The BeachRay strips the boat to its most basic components: a floating deck that can haul passengers and gear by way of a drive engine with basic controls. The catamaran has foam-filled hulls supporting a flat, open deck that measures 14 x 6.5 ft (4.3 x 2 m).
The deck couldn't be more stripped down and utilitarian – it has two removable reclining beach chairs, two removable 48-quart (45.5-L) coolers, and a simple set of stick controls. Then, there's nothing but space, save for the rear-mounted battery and electricals. With its two chairs, it's optimized for two passengers but, Lakin told us that it meets Coast Guard regulations for four people and can hold up to 2,000 lb (907 kg). As you can imagine by looking at it, the BeachRay is not designed to venture out on rough water and is best used on simple, calm-water trips.
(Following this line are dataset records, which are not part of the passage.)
-- ==== Sys2Proof/Certificates/Slice0/Obligations.lean ====
section
/-! DEFINITION. The statements for the provers: one definition per obligation, in the order of OBLIGATIONS.json. -/

open Sys2Proof Sys2Proof.Machine

/-- The step of the block: the front command on the state with the queue's rest. On an empty queue time passes (the
model's choice, log entry 2). -/
def Obligations.StepTakesTheFront : Prop :=
  (∀ (c : Instr) (rest : List Instr) (s : State), s.pending = c :: rest → step s = exec c { s with pending := rest }) ∧
  (∀ s : State, s.pending = [] →
    step s = .next { s with bar := { s.bar with now := s.bar.now + (if s.bar.cap.tb.mode = .pll then 1 else 40) } })

/-- First in, first out: no command adds to, drops or reorders the commands that wait, and no command is refused. -/
def Obligations.StepKeepsTheQueue : Prop :=
  (∀ s s' : State, s.queueWf = true → step s = .next s' → s'.pending = s.pending.tail ∧ s'.queueWf = true) ∧
  (∀ (c : Instr) (s : State), (∃ s', exec c s = .next s') ∨
    (exec c s = .fault .absentSegment ∧ ∃ (t : Nat) (seg : Fin 8) (n : Nat) (line : SegLine),
      s.bar.segs ≤ seg.val ∧ (c = .segmentLine t seg n line ∨ c = .segmentLineTimeout t seg n line)))

/-- The invariants hold at reset. The segment count 8 is the model's choice (log entry 4). Values the spec gives for reset, one clause per kind of state. -/
def Obligations.ResetState : Prop :=
  (State.reset.pending = [] ∧ State.reset.queueWf = true ∧ State.reset.bar.segsWf = true ∧ State.reset.bar.par.wf = true ∧
  State.reset.bar.log.wf = true) ∧
  (let b := State.reset.bar
  (b.ecat.al = .init ∧ b.ecat.alError = false ∧ b.ecat.alCode = 0 ∧ b.ecat.session = false ∧ b.ecat.vq = []) ∧
  (b.par.armedState = .empty ∧ b.par.liveGen = 0 ∧ b.par.armedGen = 0 ∧ b.par.lastApply = 0 ∧ b.par.refused = 0) ∧
  (∀ e : Fin 4, (b.engine e).state = .halted ∧ ∀ i : Fin 256, (b.engine e).program[i] = 0) ∧
  (∀ k : Fin 64, (b.chan k).active = false ∧ (b.chan k).cq = [] ∧ (b.chan k).rq = [] ∧ (b.io.pins[k]).drive = .released) ∧
  (∀ i : Fin 16, (b.io.timers[i]).running = false) ∧ (∀ p : Fin 2, b.io.pos[p] = 0) ∧
  b.cap.syn.state = .stopped ∧ b.saf.sn.engaged = false ∧ b.faultHigh = false ∧ b.saf.faultWas = false ∧ b.faultNoted = true ∧
  -- STATUS with FAULT set (Table 11-8), SPEED_ADVICE 0xFFFF, every other field of Table 11-7 0
  b.ecat.tx = [8, 0, 0, 0, 0, 0, 0, 0xFFFF] ++ List.replicate 16 0 ∧ (b.ecat.tx.getD 0 0).testBit 3 = true ∧
  b.ecat.txImage = txBytes b.ecat.tx ∧ b.ecat.rx = List.replicate 10 0)

/-- R329, R408, R409, R444, R490, R495: the commands that act on a bar in reset or shutdown, which is log entry 32's reading; every other
one leaves the bar at some later time. SEGMENT_LINE and SEGMENT_LINE_TIMEOUT name a segment the part has. -/
def Obligations.OnlySomeCommandsWakeAHeldBar : Prop :=
  ∀ (s : State) (c : Instr), s.bar.alive = false →
    (∃ t : Nat, PassesBy s c t) ∨
    (s.bar.saf.power = .reset ∧ ∃ t : Nat,
      (∃ m, c = .alRequestPreop t m) ∨ (∃ a b x, c = .alRequestSafeop t a b x) ∨ c = .alRequestOp t ∨ c = .alRequestInit t ∨
      (∃ x, c = .alRequestBoot t x)) ∨
    (s.bar.saf.power = .shutdown ∧ ∃ t : Nat,
      (∃ i r f, c = .sensorSample t i r f) ∨ c = .thermalRestart t) ∨
    (∃ t : Nat, (∃ i p o, c = .thermalTrip t i p o) ∨ (∃ x, c = .startup t x) ∨ (∃ l w, c = .externalReset ⟨t, l, w⟩) ∨ (∃ r, c = .brownOut t r) ∨ c = .extest t ∨ c = .tapReset t) ∨
    (∃ (t : Nat) (seg : Fin 8) (n : Nat) (line : SegLine), s.bar.segs ≤ seg.val ∧
      (c = .segmentLine t seg n line ∨ c = .segmentLineTimeout t seg n line))

/-- R1, R4, R162: segment commands and the segments a part has. That the command of an absent segment ends in the fault absentSegment is
log entry 31's choice. -/
def Obligations.AbsentSegmentsRaiseNothing : Prop :=
  ∀ (s : State) (t n : Nat) (seg : Fin 8) (line : SegLine),
    (s.bar.segs ≤ seg.val → exec (.segmentLine t seg n line) s = .fault .absentSegment ∧
      exec (.segmentLineTimeout t seg n line) s = .fault .absentSegment) ∧
    (seg.val < s.bar.segs → s.bar.alive = true →
      Answers s (.segmentLine t seg n line) ((s.bar.at t).segmentLine seg n line) ∧
      Answers s (.segmentLineTimeout t seg n line) ((s.bar.at t).segmentLineTimeout seg n line))

/-- R36, R42: steps 1 and 2 of an ARM. R41: DISARM over the mailbox. R40 (with R346 for the status bits): the apply-line command. The code 0x0106 without a set ARMED in LINE mode is log entry 15's choice. R339, R340: the two signature commands. -/
def Obligations.ParameterCommands : Prop :=
  (((∀ (s : State) (t : Nat), s.bar.serves 0x2010 = true →
    let b := s.bar.mailAt t
    (b.par.armedState = .armed → Answers s (.arm t)
      (({ b with par := { b.par with refused := 0 } } : Bar).aborts 0x2010 1 0x08000022 0x0101)) ∧
    (b.par.armedState = .empty → ∀ (key : Nat) (codes : List Nat), firstFailing b.checks = some (key, codes) →
      ∃ (b' : Bar) (abort detail : Nat), Answers s (.arm t) b' ∧ abort ≠ 0 ∧ b'.par = { b.par with refused := key * 256 } ∧
        b'.sdoM.lastAbort = abort ∧ b'.sdoM.lastDetail = detail ∧ b'.sdoM.lastEntry = 0x20100100 ∧
        (detail = 0x0104 ∨ detail = 0x0108)) ∧
    (b.par.armedState = .empty → firstFailing b.checks = none → (b.admission b.par.staged).failing ≠ 0 →
      ∃ b' : Bar, Answers s (.arm t) b' ∧ b'.par = { b.par with refused := 0 } ∧ b'.sdoM.lastAbort = 0x08000020 ∧
        b'.sdoM.lastDetail = 0x0105 ∧ b'.sdoM.lastEntry = 0x20100100) ∧
    (b.par.armedState = .empty → firstFailing b.checks = none → (b.admission b.par.staged).failing = 0 →
      ∃ b' : Bar, Answers s (.arm t) b' ∧ b'.par = { b.par with armedState := .validating, armRequest := some (mailRequest .download 0x2010 1 (leBytes 1 1)) }
        ∧ b'.sm1 = b.sm1)) ∧
  (∀ (s : State) (t : Nat), s.bar.serves 0x2010 = true →
    let b := s.bar.mailAt t
    (b.par.armedState = .armed → b.applyDue b.lines = false → Answers s (.disarm t)
      (({ b with par := { b.par with armed := [], armedState := .empty, armedGen := 0 } } : Bar).responds 0x2010 1 0 [])) ∧
    (b.par.armedState = .armed → b.applyDue b.lines = true → ∃ b' : Bar, b'.par.armedState = .empty ∧
      ((Answers s (.disarm t) (b'.responds 0x2010 1 0 []) ∧ b'.par.live = b.par.live) ∨
       (Answers s (.disarm t) (b'.aborts 0x2010 1 0x08000022 0x0107) ∧ b'.par.live = b.par.armed))) ∧
    (b.par.armedState = .empty → Answers s (.disarm t) (b.aborts 0x2010 1 0x08000022 0x0106)))) ∧
  (∀ (s : State) (t : Nat), s.bar.alive = true →
    let b := s.bar.at t
    let line := b.ecat.rx.getD 5 0
    let n := b.ecat.sampleLine
    let served (refused : Bool) : Ecat :=
      { b.ecat with applyPend := false, applyEchoNext := bit (b.ecat.rx.getD 0 0) 1, applyRefusedNext := refused }
    let armed : Prop := b.par.armedState = .armed ∧ b.par.armedMode = 1
    (b.ecat.applyPend = true → armed → n + 64 ≤ line → line ≤ n + 2 ^ 31 →
      Answers s (.applyLineCommand t) { b with ecat := served false, par := { b.par with armedLine := line } }) ∧
    (b.ecat.applyPend = true → armed → line < n + 64 →
      Answers s (.applyLineCommand t) (({ b with ecat := served true } : Bar).logEvent 0x0102 0)) ∧
    (b.ecat.applyPend = true → armed → n + 2 ^ 31 < line →
      Answers s (.applyLineCommand t) (({ b with ecat := served true } : Bar).logEvent 0x0103 0)) ∧
    (b.ecat.applyPend = true → ¬armed → Answers s (.applyLineCommand t) (({ b with ecat := served true } : Bar).logEvent 0x0106 0)) ∧
    (b.ecat.applyPend = false → Answers s (.applyLineCommand t) b) ∧
    (∀ c : Bar, (c.ecat.al = .safeop ∨ c.ecat.al = .op) → c.txLatch.ecat.applyRefused = c.ecat.applyRefusedNext ∧
      (c.txLatch.ecat.tx.getD 0 0).testBit 5 = c.ecat.applyRefusedNext ∧ c.txLatch.ecat.applyEcho = c.ecat.applyEchoNext ∧
      (c.txLatch.ecat.tx.getD 0 0).testBit 4 = c.ecat.applyEchoNext))) ∧
  ((∀ (s : State) (t : Nat), s.bar.alive = true →
    exec (.store t) s = .next { s with bar := ((s.bar.at t).sdoFrame (.request (mailRequest .download 0x1010 1 (leBytes 4 0x65766173)))).after } ∧
    exec (.restore t) s = .next { s with bar := ((s.bar.at t).sdoFrame (.request (mailRequest .download 0x1011 1 (leBytes 4 0x64616F6C)))).after }) ∧
  (∀ (s : State) (t : Nat), s.bar.serves 0x1010 = true →
    ∃ p : Persist, exec (.store t) s = .next { s with bar := (({ s.bar.mailAt t with persist := p } : Bar).responds 0x1010 1 0 []).after } ∧
      p.restoreMark = false ∧ p.state = s.bar.persist.state ∧
      (let image : ParamImage := ⟨s.bar.persistedValues, s.bar.persist.stores + 1, true⟩
       (p.anchor = 0 ∧ p.image0 = some image ∧ p.image1 = s.bar.persist.image1) ∨
       (p.anchor = 1 ∧ p.image1 = some image ∧ p.image0 = s.bar.persist.image0)) ∧
      (s.bar.persist.anchor = 0 → s.bar.persist.image0.isSome = true → p.image0 = s.bar.persist.image0) ∧
      (s.bar.persist.anchor ≠ 0 → p.image1 = s.bar.persist.image1) ∧
      (s.bar.par.wf = true → s.bar.persistedValues.wf = true)) ∧
  (∀ (st : Store) (key : Nat) (v : Val), st.wf = true → (st.put key v).wf = true ∧ (st.put key v).find key = some v ∧
    ∀ k, k ≠ key → (st.put key v).find k = st.find k) ∧
  (∀ (s : State) (t : Nat), s.bar.serves 0x1011 = true → exec (.restore t) s = .next { s with bar :=
    (({ s.bar.mailAt t with persist := { s.bar.persist with restoreMark := true } } : Bar).responds 0x1011 1 0 []).after }))

/-- R36 to R38, R43: COPY_TO_ARMED of an ARM that came over the mailbox, with no transaction waiting behind it. -/
def Obligations.CopyToArmedTakesTheSet : Prop :=
  ∀ (s : State) (t : Nat) (r : SdoRequest), s.bar.alive = true → s.bar.par.armedState = .validating →
    s.bar.par.armRequest = some r → s.bar.par.waiting = [] → s.bar.ecat.safeopWaiting = none → r.ch = .mailbox →
    r.index = 0x2010 → r.sub = 1 →
    let b := s.bar.at t
    let line := b.rwN 0x2010 3
    let mode := b.rwN 0x2010 2
    let dropped (p : Params) : Params := { p with armRequest := none, armedState := .empty, waiting := [] }
    (b.ecat.session = true → mode = 1 → line < b.liveLine + 64 → Answers s (.copyToArmed t)
      (({ b with par := { dropped b.par with refused := 0x20100300 } } : Bar).aborts 0x2010 1 0x06090030 0x0102)) ∧
    (b.ecat.session = true → mode = 1 → b.liveLine + 2 ^ 31 < line → Answers s (.copyToArmed t)
      (({ b with par := { dropped b.par with refused := 0x20100300 } } : Bar).aborts 0x2010 1 0x06090030 0x0103)) ∧
    (b.ecat.session = true → (mode = 1 → b.liveLine + 64 ≤ line ∧ line ≤ b.liveLine + 2 ^ 31) → Answers s (.copyToArmed t)
      (({ b with par := { dropped b.par with
          armed := b.par.staged, armedState := .armed, armedMode := mode, armedLine := line, armedLane := b.rwN 0x2010 4
          armedAt := b.liveLine, armedGen := if b.par.liveGen = 0xFFFF then 1 else b.par.liveGen + 1 } } : Bar).responds 0x2010 1 0 [])) ∧
    (b.ecat.session = false → ∃ b' : Bar, Answers s (.copyToArmed t) b' ∧ b'.par.live = b.par.staged ∧ b'.par.staged = b.par.staged ∧
      b'.par.armedState = .empty ∧ b'.par.liveGen = (if b.par.liveGen = 0xFFFF then 1 else b.par.liveGen + 1))

/-- R34, R38: when an armed set becomes live, and what that leaves of object 0x2010. -/
def Obligations.ArmedSetGoesLiveAtItsPoint : Prop :=
  ∀ (s : State) (t : Nat), s.bar.alive = true →
    let b := s.bar.at t
    let n := b.lines
    let reached : Prop := match b.par.armedMode with
      | 0 => ∃ k, b.par.armedAt + 64 ≤ 4096 * k ∧ 4096 * k ≤ n
      | 1 => b.par.armedLine ≤ n
      | _ => ∃ i ∈ b.cap.items, i.lane = b.par.armedLane ∧ i.matched = true ∧
          (i.started = true ∨ i.published = false) ∧ b.par.armedAt + 64 ≤ i.s ∧ i.s ≤ n
    (b.par.armedState = .armed → b.ecat.session = true → reached → ∃ b' : Bar, Answers s (.applyPoint t) b' ∧
      b'.par.live = b.par.armed ∧ b'.par.staged = b.par.staged ∧ b'.par.armedState = .empty ∧ b'.par.armedGen = 0 ∧
      b'.par.lastApply = n ∧ b'.par.liveGen = (if b.par.liveGen = 0xFFFF then 1 else b.par.liveGen + 1)) ∧
    (b.par.armedState ≠ .armed ∨ b.ecat.session = false ∨ ¬reached → Answers s (.applyPoint t) b)

/-- R327, R329, R332, R375, R393, R433, R439, Table 11-2: the state machine of the slave. -/
def Obligations.SlaveStateChanges : Prop :=
  ∀ (s : State) (t : Nat), s.bar.alive = true ∨ s.bar.saf.power = .reset →
    let b := s.bar.at t
    let refusal (code : Nat) : Bar :=
      ({ b with ecat := { b.ecat with alError := true, alCode := code, safeopWaiting := none } } : Bar).logEvent 0x0040 code
    let entered (dest : AlState) : Bar :=
      { b with ecat := { b.ecat with al := dest, alError := false, alCode := 0, safeopWaiting := none } }
    (b.ecat.al = .init → Answers s (.alRequestPreop t false) (refusal 0x16)) ∧
    (b.ecat.al = .init → b.saf.power = .reset → Answers s (.alRequestPreop t true) (refusal 0x8002)) ∧
    (b.ecat.al = .init → b.saf.power ≠ .reset → b.ecat.preopReached = true →
      Answers s (.alRequestPreop t true) ((entered .preop).logEvent 0x0046 0x0102)) ∧
    (b.ecat.al = .init → b.saf.power ≠ .reset → b.ecat.preopReached = false → b.sec.recovery = false → ∃ b' : Bar,
      Answers s (.alRequestPreop t true) b' ∧ b'.ecat.al = .preop ∧ b'.ecat.preopReached = true ∧ b'.saf.ret.running = true ∧ b'.par = b.par ∧
      (b.saf.wdg.started = false → b'.saf.wdg.started = true ∧ b'.saf.wdg.k = 0 ∧ b'.saf.wdg.tk = b.now ∧ b'.saf.wdg.inForce = b.wdgSettings) ∧
      (∀ e : Fin 4, (b.engine e).state = .halted → (b'.engine e).state = if b.rwN (0x2A00 + e.val) 3 = 1 then .running else .halted) ∧
      (∀ i : Fin 16, bit (b.tmrCtl i.val) 1 = true → b.tmrHead i = i → b.tmrPreset i.val ≤ b.tmrPer i.val → (b'.io.timers[i]).running = true)) ∧
    (b.ecat.al = .op → ∀ (sm2 sm3 : Nat) (sync0 : Bool) (pdTime : Option Nat), Answers s (.alRequestSafeop t sm2 sm3 ⟨sync0, pdTime⟩)
      (({ b with ecat := { b.ecat with pdTime := pdTime.getD b.ecat.pdTime, al := .safeop, alError := false, alCode := 0
                                       safeopWaiting := none, rxSeen := false } } : Bar).logEvent 0x0046 0x0804)) ∧
    (b.ecat.al = .safeop → b.ecat.rxSeen = true → Answers s (.alRequestOp t) ((entered .op).logEvent 0x0046 0x0408)) ∧
    (b.ecat.al = .safeop → b.ecat.rxSeen = false → Answers s (.alRequestOp t) (refusal 0x1B)) ∧
    (b.ecat.al = .init ∨ b.ecat.al = .preop → Answers s (.alRequestOp t) (refusal 0x11)) ∧
    Answers s (.alRequestBoot t true) (refusal 0x13) ∧ Answers s (.alRequestBoot t false) (refusal 0x12)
"The sealed fiberglass and simple controls allow for more time on the water, less time on repairs, and less money out of pocket for maintenance and upkeep," BeachRay manufacturer Lakin Boatworks explains. "The removable beach chairs and coolers allow customers to pull up to a quiet beach, remove said chairs and coolers and enjoy the afternoon."
The removable chairs and large, open deck also open the BeachRay up to a variety of uses. BeachRay mentions swimming, scuba diving, fishing and just cruising. By removing the chairs and coolers, you could also lie out and sunbathe on it. It would also be easy to build up and accessorize for different purposes, either on your own or with the help of BeachRay.
Lakin describes BeachRay maintenance as hosing the deck and hulls down and keeping the motor running. It says that the boat can be broken down and winterized in under 10 minutes with a simple set of tools. At around 330 lb (150 kg) out of the mold, the boat doesn't require a heavy-duty tow vehicle and is designed to be towed behind whatever you're driving.
Lakin finished its first BeachRay prototype last year and is now moving ahead with developing a mold for faster, more consistent production. It has turned to Kickstarter in an effort to raise US$65,000 to put toward that goal. It is offering the basic hull and deck at a pledge level of US$2,000, a full boat without the motor for $4,000, and the boat with 10-hp motor and trailer for $7,500. It hopes to begin production in August.
The $4,000 Kickstarter kit is the same basic, motor-less kit that is available on its website for a regular price of $4,995. It includes the drive controls, chairs, coolers, a 360-degree white navigation light, a six-gallon gas tank with fuel line and gauge, and a few other components. Lakin offers four-stroke Mercury engines from 5- to 25-hp, along with options like a folding awning, VHF radio and anchor.